Je rejoins
@Kettricken : la définition des bullshit jobs est floue et légèrement inadaptée à la variété, la quantité et la complexité du monde de l'emploi, notamment dans le tertiaire. En plus de cela, je n'ai vu aucune "catégorisation" d'un métier comme bullshit job autrement défini ici que subjectivement, selon le système de valeur de l'intervenant.e.
Je trouve en réalité que la théorie de Graeber mélange deux prismes de lecture qui contribuent à la difficile application de sa définition :
- des emplois créés par une activité économique dirigée par la croissance, la complexité des systèmes économiques et organisationnels, les réglementations, le capitalisme etc.
- les conséquences d'emplois vides de sens pour le salarié provoquant des brown out.
Alors oui, mais avec une définition qui mélange le sens aux yeux de l'individu et le sens aux yeux de notre économie mondiale, ça donne forcément des notions très variables de ce qu'est un bullshit job.

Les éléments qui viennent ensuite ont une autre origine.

/-- A resolution in mode 2 or 3 that succeeds has raised the register by 2. -/
theorem state_of_autoInc {o : Operand} {s : State} {l : Location}
    (hmode : o.mode = .autoInc ∨ o.mode = .autoIncDeferred) (h : (resolve o s).loc = some l) :
    (resolve o s).state = s.setReg o.reg (u16 ((s.reg o.reg).toNat + 2)) := by
  obtain ⟨m, r⟩ := o
  rcases hmode with rfl | rfl
  · rw [resolve, resolveAutoInc_eq] at h ⊢
    exact state_of_check h
  · rw [resolve, resolveAutoIncDeferred_eq] at h ⊢
    exact state_of_check h

/-- A resolution in mode 4 or 5 that succeeds found the register at 2 at least and has lowered it by 2. -/
theorem state_of_autoDec {o : Operand} {s : State} {l : Location}
    (hmode : o.mode = .autoDec ∨ o.mode = .autoDecDeferred) (h : (resolve o s).loc = some l) :
    2 ≤ (s.reg o.reg).toNat ∧ (resolve o s).state = s.setReg o.reg (u16 ((s.reg o.reg).toNat - 2)) := by
  obtain ⟨m, r⟩ := o
  rcases hmode with rfl | rfl
  · rw [resolve] at h ⊢
    rcases lt_or_ge (s.reg r).toNat 2 with hx | hx
    · rw [resolveAutoDec_below hx] at h; cases h
    · rw [resolveAutoDec_eq hx] at h ⊢
      exact ⟨hx, state_of_check h⟩
  · rw [resolve] at h ⊢
    rcases lt_or_ge (s.reg r).toNat 2 with hx | hx
    · rw [resolveAutoDecDeferred_below hx] at h; cases h
    · rw [resolveAutoDecDeferred_eq hx] at h ⊢
      exact ⟨hx, state_of_check h⟩

theorem resolveTimes_succ {o : Operand} {n : Nat} {s t : State} (h : resolveTimes o (n + 1) s = some t) :
    ∃ l, (resolve o s).loc = some l ∧ resolveTimes o n (resolve o s).state = some t := by
  rw [resolveTimes] at h
  split at h
  · next l hl => exact ⟨l, hl, h⟩
  · cases h

theorem resolveTimes_zero {o : Operand} {s t : State} (h : resolveTimes o 0 s = some t) :
    t = s.setReg o.reg (u16 (s.reg o.reg).toNat) := by
  rw [u16_toNat, State.setReg_self]
  exact (Option.some.inj h).symm

theorem resolveTimes_autoInc {o : Operand} {n : Nat} {s t : State}
    (hmode : o.mode = .autoInc ∨ o.mode = .autoIncDeferred) (h : resolveTimes o n s = some t) :
    t = s.setReg o.reg (u16 ((s.reg o.reg).toNat + 2 * n)) := by
  induction n generalizing s with
  | zero => exact resolveTimes_zero h
  | succ n ih =>
    obtain ⟨l, hl, hrest⟩ := resolveTimes_succ h
    rw [ih hrest, state_of_autoInc hmode hl, State.setReg_setReg, State.reg_setReg_same]
    congr 1
    apply BitVec.eq_of_toNat_eq
    simp only [toNat_u16]
    omega

theorem resolveTimes_autoDec {o : Operand} {n : Nat} {s t : State}
    (hmode : o.mode = .autoDec ∨ o.mode = .autoDecDeferred) (h : resolveTimes o n s = some t) :
    2 * n ≤ (s.reg o.reg).toNat ∧ t = s.setReg o.reg (u16 ((s.reg o.reg).toNat - 2 * n)) := by
  induction n generalizing s with
  | zero => exact ⟨Nat.zero_le _, resolveTimes_zero h⟩
  | succ n ih =>
    obtain ⟨l, hl, hrest⟩ := resolveTimes_succ h
    obtain ⟨htwo, hstate⟩ := state_of_autoDec hmode hl
    obtain ⟨hle, rfl⟩ := ih hrest
    have hlt := (s.reg o.reg).isLt
    have hlowered : (u16 ((s.reg o.reg).toNat - 2)).toNat = (s.reg o.reg).toNat - 2 := by
      rw [toNat_u16, Nat.mod_eq_of_lt (by omega)]
    rw [hstate, State.reg_setReg_same, hlowered] at hle
    rw [hstate, State.setReg_setReg, State.reg_setReg_same, hlowered, Nat.sub_sub, Nat.add_comm 2, ← Nat.mul_succ]
    exact ⟨by omega, rfl⟩

/-- Settles O31: by induction on the number of resolutions, for each pair of modes. -/
theorem repeatedAutoResolutionsMoveByTwo : Obligations.RepeatedAutoResolutionsMoveByTwo := by
  refine fun r n s t => ⟨?_, ?_⟩
  · rintro (h | h)
    · exact resolveTimes_autoInc (.inl rfl) h
    · exact resolveTimes_autoInc (.inr rfl) h
  · rintro (h | h)
    · exact resolveTimes_autoDec (.inl rfl) h
    · exact resolveTimes_autoDec (.inr rfl) h

/-! ### The readings of index arithmetic -/

theorem indexSum_in_range {r x : Nat} (k : IndexArith) (hsum : r + x < 65536) (hx : x ≤ 0x7FFF) :
    indexSum k r x = (r + x : Nat) := by
  cases k with
  | unsigned => rfl
  | wrap16 => rw [indexSum, Nat.mod_eq_of_lt hsum]
  | signed => rw [indexSum, signed16, if_pos (by omega)]; rfl

/-- Legal parameters make an address space of at most 2^16 bytes (00_scope.md R16). -/
theorem size_le {c : Config} (h : c.wf = true) : c.size ≤ 65536 := by
  simp only [Config.wf, Bool.and_eq_true, decide_eq_true_eq] at h
  omega

theorem resolve_index_loc {r : RegNum} {s : State} {e : Nat} (hi : InBounds s s.pc.toNat)
    (haddress : indexAddress r s = e) (he : InBounds s e) : (resolve ⟨.index, r⟩ s).loc = some (.mem e) := by
  rw [resolve, resolveIndex_eq, if_pos (valid_iff_inBounds.2 hi), haddress, if_pos (valid_iff_inBounds.2 he)]
  rfl

/-- Settles O32: a valid address is below 2^16, so no reading wraps, and the index word is not negative. -/
theorem indexReadingsAgreeInRange : Obligations.IndexReadingsAgreeInRange := by
  intro r s k moved x e hwf hi he hx
  have hsize := size_le hwf
  have hsum : (moved.reg r).toNat + x < 65536 := by
    have hle : (e : Int) ≤ (s.cfg.size : Int) - 2 := he.2
    omega
  have haddress : indexAddress r { s with cfg := { s.cfg with indexArith := k } } = (e : Nat) :=
    indexSum_in_range k hsum hx
  exact resolve_index_loc hi haddress he

/-! ### Effects on a register that is also an operand's -/

/-- MOV of a register to the location that its own resolution gives stores the register as the resolution left it. -/
theorem exec_mov_own {m : Mode} {r : RegNum} {a : Nat} {v : Word} {s : State}
    (hdst : resolve ⟨m, r⟩ s = ⟨some (.mem a), s.setReg r v⟩) :
    ∃ t, exec (.mov ⟨.direct, r⟩ ⟨m, r⟩) s = .next t ∧ t.reg r = v ∧ t.mem = (memWrite (s.setReg r v) a v).mem := by
  refine ⟨_, congrArg Host.Outcome.next (runDouble_resolved effectMov (src := ⟨.direct, r⟩) rfl hdst), ?_, ?_⟩
  · rw [effectMov, State.setFlags_reg, locWrite, memWrite_reg, State.reg_setReg_same]
  · rw [effectMov, State.setFlags_mem, locRead, locWrite, State.reg_setReg_same]

theorem add_u16_eq (w : Word) (n : Nat) : w + u16 n = u16 (n + w.toNat) := by
  apply BitVec.eq_of_toNat_eq
  rw [toNat_add_word, toNat_u16, toNat_u16]
  omega

theorem exec_add_own {r : RegNum} {a : Nat} {v : Word} {s : State}
    (hsrc : resolve ⟨.autoInc, r⟩ s = ⟨some (.mem a), s.setReg r v⟩) :
    ∃ t, exec (.add ⟨.autoInc, r⟩ ⟨.direct, r⟩) s = .next t ∧ t.reg r = memRead (s.setReg r v) a + v ∧
      t.mem = s.mem := by
  refine ⟨_, congrArg Host.Outcome.next (runDouble_resolved effectAdd hsrc (dst := ⟨.direct, r⟩) rfl), ?_, rfl⟩
  rw [effectAdd, State.setFlags_reg, locWrite, State.reg_setReg_same, locRead, locRead, State.reg_setReg_same]

theorem exec_xor_own {r : RegNum} {a : Nat} {v : Word} {s : State}
    (hdst : resolve ⟨.autoInc, r⟩ s = ⟨some (.mem a), s.setReg r v⟩) :
    ∃ t, exec (.xor r ⟨.autoInc, r⟩) s = .next t ∧ t.reg r = v ∧
      t.mem = (memWrite (s.setReg r v) a (v ^^^ memRead s a)).mem := by
  refine ⟨_, congrArg Host.Outcome.next (runSingle_resolved (effectXor (.reg r)) hdst), ?_, ?_⟩
  · rw [effectXor, State.setFlags_reg, locWrite, memWrite_reg, State.reg_setReg_same]
  · rw [effectXor, State.setFlags_mem, locRead, locRead, locWrite, State.reg_setReg_same]
    rfl

/-- Settles O33: the register an effect reads is the one the resolutions left. -/
theorem effectSeesResolutionSideEffects : Obligations.EffectSeesResolutionSideEffects := by
  intro r s a
  obtain ⟨hinc, -⟩ := autoIncrementModes r s
  obtain ⟨hdec, -⟩ := autoDecrementModes r s
  refine ⟨fun ha => exec_mov_own (hinc ha), fun hx ha => ?_, fun ha => ?_, fun ha => ?_⟩
  · have hcast : ((a - 2 : Nat) : Int) = (a : Int) - 2 := by omega
    exact exec_mov_own (hdec hx (hcast ▸ ha))
  · obtain ⟨t, hexec, hreg, hmem⟩ := exec_add_own (hinc ha)
    exact ⟨t, hexec, hreg.trans (add_u16_eq _ _), hmem⟩
  · obtain ⟨t, hexec, hreg, hmem⟩ := exec_xor_own (hinc ha)
    refine ⟨t, hexec, hreg, ?_⟩
    rw [← toNat_u16, ← memRead_toNat, ← BitVec.toNat_xor, u16_toNat]
    exact hmem

/-- Settles O23: `r7` as a destination is a register, so the result is `pc` and no byte is written. -/
theorem writingR7TransfersControl : Obligations.WritingR7TransfersControl := by
  refine ⟨fun src s s1 ls hsrc => ?_, fun src s s1 ls hsrc => ?_, fun s => ?_⟩
  · have hmem : s1.mem = s.mem := by simpa [hsrc] using (resolve_sound src s).state.mem
    refine ⟨_, congrArg Host.Outcome.next (runDouble_resolved effectMov hsrc (dst := ⟨.direct, 7⟩) rfl), ?_, hmem⟩
    exact State.pc_setPc s1 _
  · have hmem : s1.mem = s.mem := by simpa [hsrc] using (resolve_sound src s).state.mem
    refine ⟨_, congrArg Host.Outcome.next (runDouble_resolved effectAdd hsrc (dst := ⟨.direct, 7⟩) rfl), ?_, hmem⟩
    rw [Nat.add_comm, ← toNat_add_word]
    exact congrArg BitVec.toNat (State.pc_setPc s1 _)
  · refine ⟨_, congrArg Host.Outcome.next (runSingle_resolved effectClr (dst := ⟨.direct, 7⟩) rfl), ?_, rfl⟩
    exact State.pc_setPc s 0

end Sys2Proof.Machine
end

section
/-! The regions (20_memory.md R46) and the step (40_execution_engine.md R92, 60_exceptions.md R144). -/

namespace Sys2Proof.Machine

open Sys2Proof.Vocabulary

/-! ### Regions -/

theorem region_eq_none_iff (c : Config) (b : Nat) : region c b = none ↔ c.size ≤ b := by
  have hsize : c.size = c.romBase + c.romSize := rfl
  have hbase : c.romBase = c.ramSize + c.videoSize := rfl
  unfold region
  split_ifs
  · exact iff_of_false nofun (by omega)
  · exact iff_of_false nofun (by omega)
  · exact iff_of_false nofun (by omega)
  · exact iff_of_true rfl (by omega)

/-- Settles O39: the three regions follow each other, and `SIZE` ends the last. -/
theorem regionsPartitionTheSpace : Obligations.RegionsPartitionTheSpace := by
  intro c b
  have hbase : c.romBase = c.ramSize + c.videoSize := rfl
  have hvideo : c.videoBase = c.ramSize := rfl
  refine ⟨fun hram => if_pos hram, fun hlo hhi => ?_, fun hlo hhi => ?_, (region_eq_none_iff c b).symm⟩
  · rw [region, if_neg (by omega), if_pos hhi, hvideo]
  · rw [region, if_neg (by omega), if_neg (by omega), if_pos hhi]

/-! ### The step -/

/-- Settles O43: the step runs the decoded instruction, which always answers a next state, and records it. -/
theorem stepRunsTheDecodedInstruction : Obligations.StepRunsTheDecodedInstruction := by
  intro s i hlo hhi hd
  obtain ⟨u, hexec⟩ := exec_total i (s.setPc (s.pc + 2))
  have hstep := step_eq_next hlo hhi hd hexec
  rw [add_two_eq_u16] at hexec
  exact ⟨u, hexec, hstep⟩

theorem step_not_refused (s : State) (r : Refusal) : step s ≠ .refused r := by
  rcases step_cases s with ⟨-, hst⟩ | ⟨-, -, hst⟩ | ⟨-, -, -, hst⟩ | ⟨-, -, i, u, -, -, hst⟩ <;> rw [hst] <;> nofun

theorem step_next_iff (s : State) :
    (∃ t, step s = .next t) ↔
      (s.cfg.romBase ≤ s.pc.toNat ∧ s.pc.toNat + 2 ≤ s.endAddr) ∧ ∃ i, decode (u16 (wordAt s s.pc.toNat)) = .instr i := by
  refine ⟨fun ⟨t, hst⟩ => ?_, fun ⟨⟨hlo, hhi⟩, i, hd⟩ => step_continues hlo hhi hd⟩
  obtain ⟨i, u, hlo, hhi, hd, -, -⟩ := step_next_inversion hst
  exact ⟨⟨hlo, hhi⟩, i, memRead_eq_u16 s _ ▸ hd⟩

/-- A word decodes or is rejected, not both. -/
theorem decode_rejected_iff_not_instr (w : Word) : decode w = .rejected .invalidOpcode ↔ ¬ ∃ i, decode w = .instr i := by
  cases hd : decode w with
  | instr i => simp
  | rejected e =>
    obtain ⟨-, rfl⟩ := decode_rejected.1 hd
    simp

Et si l'on retenait un système de valeur qui s'approcherait d'un consensus (qu'on pourrait, j'en suis certaine, remettre en question très facilement), on a quoi comme secteurs d'activités ? L'agriculture (du coup, on met l'élevage ou pas?), la santé, la sécurité, le secteur sanitaire non médical, l'aide à la dépendance, l'éducation (et du coup, tu enlèves tout l'emploi des enseignants qui forment des jeunes en BTS qui iront prendre un taf dans un secteur non essentiel ?), le transport de personnes et de marchandises et quelques métiers de l'intermédiation (ex: la distribution) qui devront être réglementées très sévèrement (unicité des coûts par exemple) pour ne pas se faire des guerres concurrentielles responsables d'environ 75% de la production de powerpoint dans le monde ?
De la même manière, décrire un bullshit job par l'apparence du taf c'est un prisme complètement biaisé à mon sens.
Je passe plus de 8 heures de mes journées sur un ordinateur à faire en sorte qu'un monopole public soit maintenu mais régulé par une autorité. Mon travail, en gros, c'est m'assurer que l'argent public est dépenser de manière optimale pour éviter tout gaspillage tout en garantissant un niveau de service de qualité suffisante.
Si demain, j'arrête de travailler, il est très clair qu'on s'apercevra de l'inutilité de mon travail selon la définition très primaire qui pourrait en être faite.
Mais :
1/ c'est un métier stimulant donc le critère de "vide de sens" pour moi n'est pas respecté pour autant ;
2/ l'inutilité au sens de Graeber est un modèle type base zéro où tu reconstruis tout un système, il est donc là pour être opposé à la complexité de la réalité pour repenser nos modes de travail. Et la réalité c'est qu'on n'a pas beaucoup d'argent public, qu'on a des monopoles dont on pense qu'ils sont vertueux, qu'on ne veut pas augmenter les impôts et qu'on a un rôle de service public à garantir et assurer. Bon ben mon monde fait que mon taf est utile en fait, parce que la définition de Graeber ne s'applique pas à la réalité mais n'est qu'une grille de lecture permettant de remettre en question où est placée la valeur dans notre société (oui parce que la finalité c'est de payer selon l'utilité et c'est là, je crois, le véritable apport de la théorie des bullshit jobs) ;
3/ je trouve que le prof de zumba, quand bien même il est pas assis dans une chaise pendant 8 heures, qu'il sourit, qu'il a l'air motivé, qu'il ne regarde pas un écran, n'est pas plus ou moins utile que moi. Que des gens soient plus attirés par des métiers qui bougent, qui sont pas sur Internet tout le temps, qui peuvent aller en extérieur, rencontrer du monde etc. soit, très bien. Moi j'aime pas trop être en contact du public, je suis forte en économie, je trouve que mon secteur d'activité est essentiel à la société à deux titres (son secteur et son objectif) et je suis frileuse. Bon ben inutile de m'appliquer une grille de lecture de ce qui est un apparent épanouissement quand il ne s'applique qu'à certaines personnes et pas d'autres pour en juger de ce qu'est bullshit ou pas, en fait.